App Maker Ditches Legacies To Keep Up With Customers

Fidelity is spending tens of millions of dollars to stay relevant for its financial-services customers.

Rick Whiting, Contributor

February 26, 2004

2 Min Read

Fidelity National Financial Inc., which sells software and hosted IT services to mortgage and financial-service companies, is building a new Web-based IT system at a cost of tens of millions of dollars to replace its aging legacy system. The project will give Fidelity National's clients more flexibility to compete in the mortgage industry.

With low interest rates fueling mortgage demand, mortgage companies need increased automation and efficiency to keep up, says Joe Nackashi, Fidelity National's chief technology officer. At the same time, mortgage-service firms have been consolidating.

Companies typically keep core legacy IT systems running and surround them with new applications. "But that's not a model we feel is sustainable as the industry consolidates," Nackashi says. Fidelity National needs the flexibility of a modern IT system to meet the changing demands of its customers, including Wells Fargo, Washington Mutual, and Bank of America.

Most of Fidelity National's clients use its Mortgage Serving Platform apps, including collections, customer service, and loan default software, on a hosted basis running in the company's Jacksonville, Fla., data center. That frees them to develop other products and services to stay competitive. "They want to look at us as a utility, quite frankly," Nackashi says. Some license the applications and run them in-house.

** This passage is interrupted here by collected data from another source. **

-- ==== Sys2Proof/Machine/Sed.lean ====
section
/-! DEFINITION. The defence against silent errors: sampling, comparisons, votes, unit states, fences, the pantry (R329 to
R348, R355; tables SE-1 to SE-7, SE-12). -/

namespace Sys2Proof.Machine

/-! ### Units (R345; table SE-6) -/

/-- Identifier of matrix array `k` of a core. -/
def arrayUnit (n : CoreIx) (k : Nat) : Nat := 0x1000 + 4 * n.val + k

/-- Identifier of lane group `g` of a core. -/
def groupUnit (n : CoreIx) (g : Nat) : Nat := 0x2000 + 8 * n.val + g

/-- Identifier of a core. -/
def coreUnit (n : CoreIx) : Nat := 0x3000 + n.val

/-- Identifier of the update unit of a cellar die. -/
def updUnit (c : Nat) : Nat := 0x4000 + c

/-- Identifier of pseudo-channel `q` of stack `c`. -/
def pcUnit (c q : Nat) : Nat := 0x5000 + 32 * c + q

/-- Identifier of a fabric lane. -/
def laneUnit (l : Nat) : Nat := 0x6000 + l

/-- KIND and INDEX of an identifier. -/
def unitKind (u : Nat) : Nat := u / 4096

/-- INDEX of an identifier. -/
def unitIndex (u : Nat) : Nat := u % 4096

/-- Does an identifier name a unit of this variant (R345; UNKNOWN_UNIT)? -/
def unitKnown (s : State) (u : Nat) : Bool :=
  match unitKind u with
  | 1 => decide (unitIndex u < 160)
  | 2 => decide (unitIndex u < 320)
  | 3 => decide (unitIndex u < 40)
  | 4 => decide (unitIndex u < nStacks s)
  | 5 => decide (unitIndex u < 32 * nStacks s)
  | 6 => decide (unitIndex u < 8 * portCount s)
  | _ => false

/-- What the device keeps of a unit. -/
def unitOf (s : State) (u : Nat) : UnitE := tget UnitE.fresh s.sed.units u

/-- Change the SED block. -/
def modSed (s : State) (f : Sed → Sed) : State := { s with sed := f s.sed }

/-- Store what the device keeps of a unit. -/
def setUnit (s : State) (u : Nat) (e : UnitE) : State := modSed s (fun x => { x with units := tset UnitE.fresh x.units u e })

/-- The units that the fence map lists as suspects (R348). -/
def listedUnits (s : State) : Tbl UnitE := s.sed.units.filter (fun e => e.2.listed)

/-- Give a suspect its entry in the fence map; without a free one it takes that of the entry with the highest CLEAN, and
SUSPECT_OVERFLOW is set (R348). -/
def listSuspect (s : State) (u : Nat) : State :=
  let e := unitOf s u
  if e.listed then s
  else
    let s :=
      if (listedUnits s).length < 64 then s
      else
        let top := ((listedUnits s).map (·.2.clean)).foldl max 0
        match (listedUnits s).find? (fun x => decide (x.2.clean = top)) with
        | none => s
        | some x => modSed (setUnit s x.1 { x.2 with listed := false }) (fun y => { y with overflow := true })
    setUnit s u { e with listed := true }

/-! ### Fences (R166, R203, R295, R337, R339, R346) -/

/-- In-service units of a kind, as a FENCED report gives them (table SE-12). -/
def inServiceCount (s : State) (k : Nat) : Nat :=
  match k with
  | 1 => s.pkg.arrays
  | 2 => s.pkg.laneGroups
  | 3 => ((List.range 40).filter (fun n => s.pkg.coreService.getLsbD n)).length
  | 4 => s.pkg.updUnits
  | 5 => s.pkg.hbmPc
  | _ => s.pkg.fabLanes
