-- ==== Sys2Proof/Machine/Descr.lean ====
section
/-! DEFINITION. Stream descriptors: fields, validity, addresses, extents, views, and the run-time checks of SSTART and
SRELEASE (R206, R209, R213 to R215, R230, R369, R370, R372; tables ST-2, ST-3, ST-7). -/

namespace Sys2Proof.Machine

/-- A signed field [hi:0] of a word. -/
def sfield (w : Word) (hi : Nat) : Int :=
  let v := wfield w hi 0
  if 2 ^ hi ≤ v then (v : Int) - 2 ^ (hi + 1) else v

/-- Word `k` of a descriptor. -/
def dw (ws : List Word) (k : Nat) : Word := ws.getD k 0

/-- The fields of a descriptor (table ST-2, R214). -/
def parseDesc (ws : List Word) : Desc :=
  let w0 := dw ws 0
  { tensor := wfield w0 63 40, src := wfield w0 39 36, dst := wfield w0 35 32, kind := wfield w0 31 28
    sig := if wbit w0 16 then some (wfield w0 15 0) else none
    srcOff := wfield (dw ws 1) 47 0, dstOff := wfield (dw ws 2) 47 0
    dims := [wfield (dw ws 3) 59 40 + 1, wfield (dw ws 3) 39 20 + 1, wfield (dw ws 3) 19 0 + 1, wfield (dw ws 4) 39 20 + 1, wfield (dw ws 4) 19 0 + 1]
    srcStr := [sfield (dw ws 5) 47, sfield (dw ws 6) 47, sfield (dw ws 7) 47, sfield (dw ws 8) 47]
    dstStr := [sfield (dw ws 9) 47, sfield (dw ws 10) 47, sfield (dw ws 11) 47, sfield (dw ws 12) 47]
    ring := wfield (dw ws 13) 44 32, rate := wfield (dw ws 13) 31 0, due := wfield (dw ws 14) 31 0 }

/-- Bytes that a descriptor moves (R214). -/
def descTotal (d : Desc) : Nat := d.dims.foldl (· * ·) 1

/-- The channel entry of a number. -/
def channelOf (s : State) (p : PartIx) (c : Nat) : Option ChannelE :=
  (s.parts[p]).image.bind (fun im => im.channels.find? (fun e => e.channel == c))

/-- The first stride that keeps an endpoint from being one contiguous ascending range, as its word's place 0–3 among the four
(R370): dimension `d` must step by the bytes of the dimensions below it where it has more than one place. -/
def badStride (dims : List Nat) (strides : List Int) : Option Nat :=
  let rec go (below : Nat) : List Nat → List Int → Nat → Option Nat
    | n :: ns, t :: ts, k => if n ≠ 1 ∧ t ≠ (below : Int) then some k else go (below * n) ns ts (k + 1)
    | _, _, _ => none
  match dims with
  | [] => none
  | n0 :: ns => go n0 ns strides 0

/-- The first word of a descriptor that breaks table ST-2, R214, R215, R370 or R372, if one does (check 0x3 of table ST-7; log
entry 21 says which word answers for a rule over several). `sendOk` says whether a stream to space 4 keeps R372, which
concerns word 0. -/
def badDescWord (ws : List Word) (sendOk : Bool) : Option Nat :=
  let d := parseDesc ws
  let fill := d.kind = 0
  let zero := fun (k hi lo : Nat) => decide (wfield (dw ws k) hi lo = 0)
  let ok : List Bool :=
    [ decide (d.src ≤ 4 ∧ d.dst ≤ 4 ∧ d.kind ≤ 1) && zero 0 27 17 && !(decide fill && decide (d.dst ≠ 0))
        && (if d.dst = 4 then sendOk else d.tensor == 0 || d.src == 2 || d.dst == 2),
      zero 1 63 48, zero 2 63 48, zero 3 63 60 && decide (descTotal d < 2 ^ 40), zero 4 63 40,
      zero 5 63 48, zero 6 63 48, zero 7 63 48, zero 8 63 48,
      zero 9 63 48 && !(decide fill && decide (dw ws 9 ≠ 0)), zero 10 63 48 && !(decide fill && decide (dw ws 10 ≠ 0)),
      zero 11 63 48 && !(decide fill && decide (dw ws 11 ≠ 0)), zero 12 63 48 && !(decide fill && decide (dw ws 12 ≠ 0)),
      zero 13 63 45 && (if fill then decide (1 ≤ d.ring ∧ d.ring ≤ 6144) else decide (d.ring = 0 ∧ d.rate = 0)),
      zero 14 63 32 && (!(decide fill) || decide (d.due = 0)), decide (dw ws 15 = 0) ]
  let srcBad := if d.src = 4 then (badStride d.dims d.srcStr).map (5 + ·) else none
  let dstBad := if d.dst = 4 then (badStride d.dims d.dstStr).map (9 + ·) else none
  (List.range 16).find? (fun k => !(ok.getD k true) || srcBad == some k || dstBad == some k)

/-- A sum in 64-bit signed arithmetic (R214). -/
def wrap64 (x : Int) : Int := (BitVec.ofInt 64 x).toInt

/-- The address of stream position `p` from an endpoint's start (R214). -/
def strideAddr (start : Int) (dims : List Nat) (strides : List Int) (p : Nat) : Int :=
  let rec go : List Nat → List Int → Nat → Int
    | n :: ns, t :: ts, q => (q % n : Nat) * t + go ns ts (q / n)
    | _, _, _ => 0
  match dims with
  | [] => start
  | n0 :: ns => wrap64 (start + (p % n0 : Nat) + go ns strides (p / n0))

/-- The extent of an endpoint: the lowest and the highest address that any byte reaches (R214). Where no sum leaves 64 bits they are those of the
corners; else the addresses wrap, and the extent is that of all of them. -/
def extent (start : Int) (dims : List Nat) (strides : List Int) : Int × Int :=
  let spans := (dims.drop 1).zipWith (fun n t => ((n : Int) - 1) * t) strides
  let lo := spans.foldl (fun a x => if x < 0 then a + x else a) start
  let hi := spans.foldl (fun a x => if x < 0 then a else a + x) (start + ((dims.headD 1 : Nat) : Int) - 1)
  if -(2 ^ 63) ≤ lo ∧ hi < 2 ^ 63 then (lo, hi)
  else
    let addrs := (List.range (dims.foldl (· * ·) 1)).map (strideAddr start dims strides)
    (addrs.foldl min (wrap64 start), addrs.foldl max (wrap64 start))

/-- The source start of a stream (R214). -/
def srcStart (d : Desc) (reg : Word) : Int := wrap64 (d.srcOff + reg.toInt)

/-- The destination start of a stream (R214). -/
def dstStart (d : Desc) (reg : Word) : Int := wrap64 (d.dstOff + reg.toInt)

/-- The lowest address of an extent that lies outside a view of `size` bytes, if any. -/
def outside (e : Int × Int) (size : Nat) : Option Int :=
  if e.1 < 0 then some e.1 else if (size : Int) ≤ e.2 then some (max e.1 size) else none

/-- Does a space 4 endpoint address a channel of its kind (R370)? Otherwise its extent lies in no channel (log entry 22). -/
def channelFits (s : State) (p : PartIx) (e : Int × Int) (source : Bool) : Bool :=
  decide (0 ≤ e.1) && decide (e.1 / 2 ^ 40 = e.2 / 2 ^ 40)
    && (match channelOf s p (e.1.toNat / 2 ^ 40) with
        | some c => if source then c.kind == 0 else decide (c.kind = 1 ∨ c.kind = 2)
        | none => false)

/-- Where an endpoint's extent leaves its view (R215). -/
def spaceFault (s : State) (n : CoreIx) (b : Bound) (lc : LCoreE) (space : Nat) (e : Int × Int) (source : Bool) : Option Int :=
  match space with
  | 0 => outside e lc.footprint
  | 1 => outside e (hallView s b.part (dieOfCore n)).2
  | 2 => outside e (hbmView s b.part)
  | 3 => outside e (s.pcie.wins[b.part]).size.toNat
  | _ => if channelFits s b.part e source then none else some e.1

/-- Does a stream to space 4 keep R372: on a REDUCE_SEND channel a source tensor in FP32, BF16, FP8 E4M3 or FP8 E5M2 and whole granules, on
another no tensor without an HBM3 source (table ST-2; log entry 198)? -/
def reduceSendOk (s : State) (p : PartIx) (d : Desc) (start : Int) : Bool :=
  match channelOf s p (start.toNat / 2 ^ 40) with
  | some c =>
    if c.kind = 2 then
      match tensorOf s p d.tensor with
      | some t =>
        decide (t.fmt = 0 ∨ t.fmt = 1 ∨ t.fmt = 3 ∨ t.fmt = 4)
          && (match fmtOf t.fmt with
              | some f => decide (descTotal d % (128 * fmtBits f) = 0 ∧ start.toNat % 2 ^ 40 % (128 * fmtBits f) = 0)
              | none => false)
      | none => false
    else d.src == 2 || d.tensor == 0
  | none => d.src == 2 || d.tensor == 0

/-- The stream run-time checks of SSTART (table ST-7): the first that fails, with its value. -/
def sstartCheck (s : State) (n : CoreIx) (b : Bound) (lc : LCoreE) (ws : List Word) (rSrc rDst : Word) (sctx desc : Nat) :
    Option (Nat × Nat) :=
  let d := parseDesc ws
  let se := extent (srcStart d rSrc) d.dims d.srcStr
  let ds := dstStart d rDst
  let de := if d.kind = 0 then (ds, ds + (1024 * d.ring : Nat) - 1) else extent ds d.dims d.dstStr
  let v := fun (x : Int) => (x % 2 ^ 56).toNat
  if lc.descs.length ≤ desc then some (1, desc)
  else if lc.nStreams ≤ sctx then some (2, sctx)
  else
    match badDescWord ws (reduceSendOk s b.part d ds) with
    | some k => some (3, 8 * k)
    | none =>
      match spaceFault s n b lc d.src se true with
      | some x => some (4, v x)
      | none =>
        match lowest ((spaceFault s n b lc d.dst de false).toList ++ (if d.kind = 0 ∧ ds % 1024 ≠ 0 then [ds] else [])
            ++ (if d.dst = 0 ∧ de.1 < lc.codeLen then [de.1] else [])) with
        | some x => some (5, v x)
        | none =>
          if (d.src = 2 ∨ d.dst = 2) ∧ (tensorOf s b.part d.tensor).isNone then some (6, d.tensor)
          else
            match d.sig with
            | some k =>
              match barrierOf s b.part k with
              | some e => if e.sources.contains (.here b.lcore) then none else some (7, k)
              | none => some (7, k)
            | none => none
where
  /-- The lowest of the failing addresses (table ST-7). -/
  lowest : List Int → Option Int
    | [] => none
    | a :: l => some (l.foldl min a)

end Sys2Proof.Machine
end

Hosted-service customers pay a monthly fee based on the size of their loan portfolio. Fidelity National handles the processing for more than 24 million home mortgages with a balance of $3 trillion.

Fidelity National has already installed three new IBM eServer z990 servers to replace its mainframes running Cobol-based software. The new system is being assembled using IBM's WebSphere Internet infrastructure software, DB2 database, and IBM Rational development tools. A prototype of the first application being developed for the new system, contemporary collections, is due in May and is slated for production early next year.

Other apps now running on the legacy system will be converted over the next four or five years, Nackashi says. Data-synchronization links will connect the old and new systems during the transition.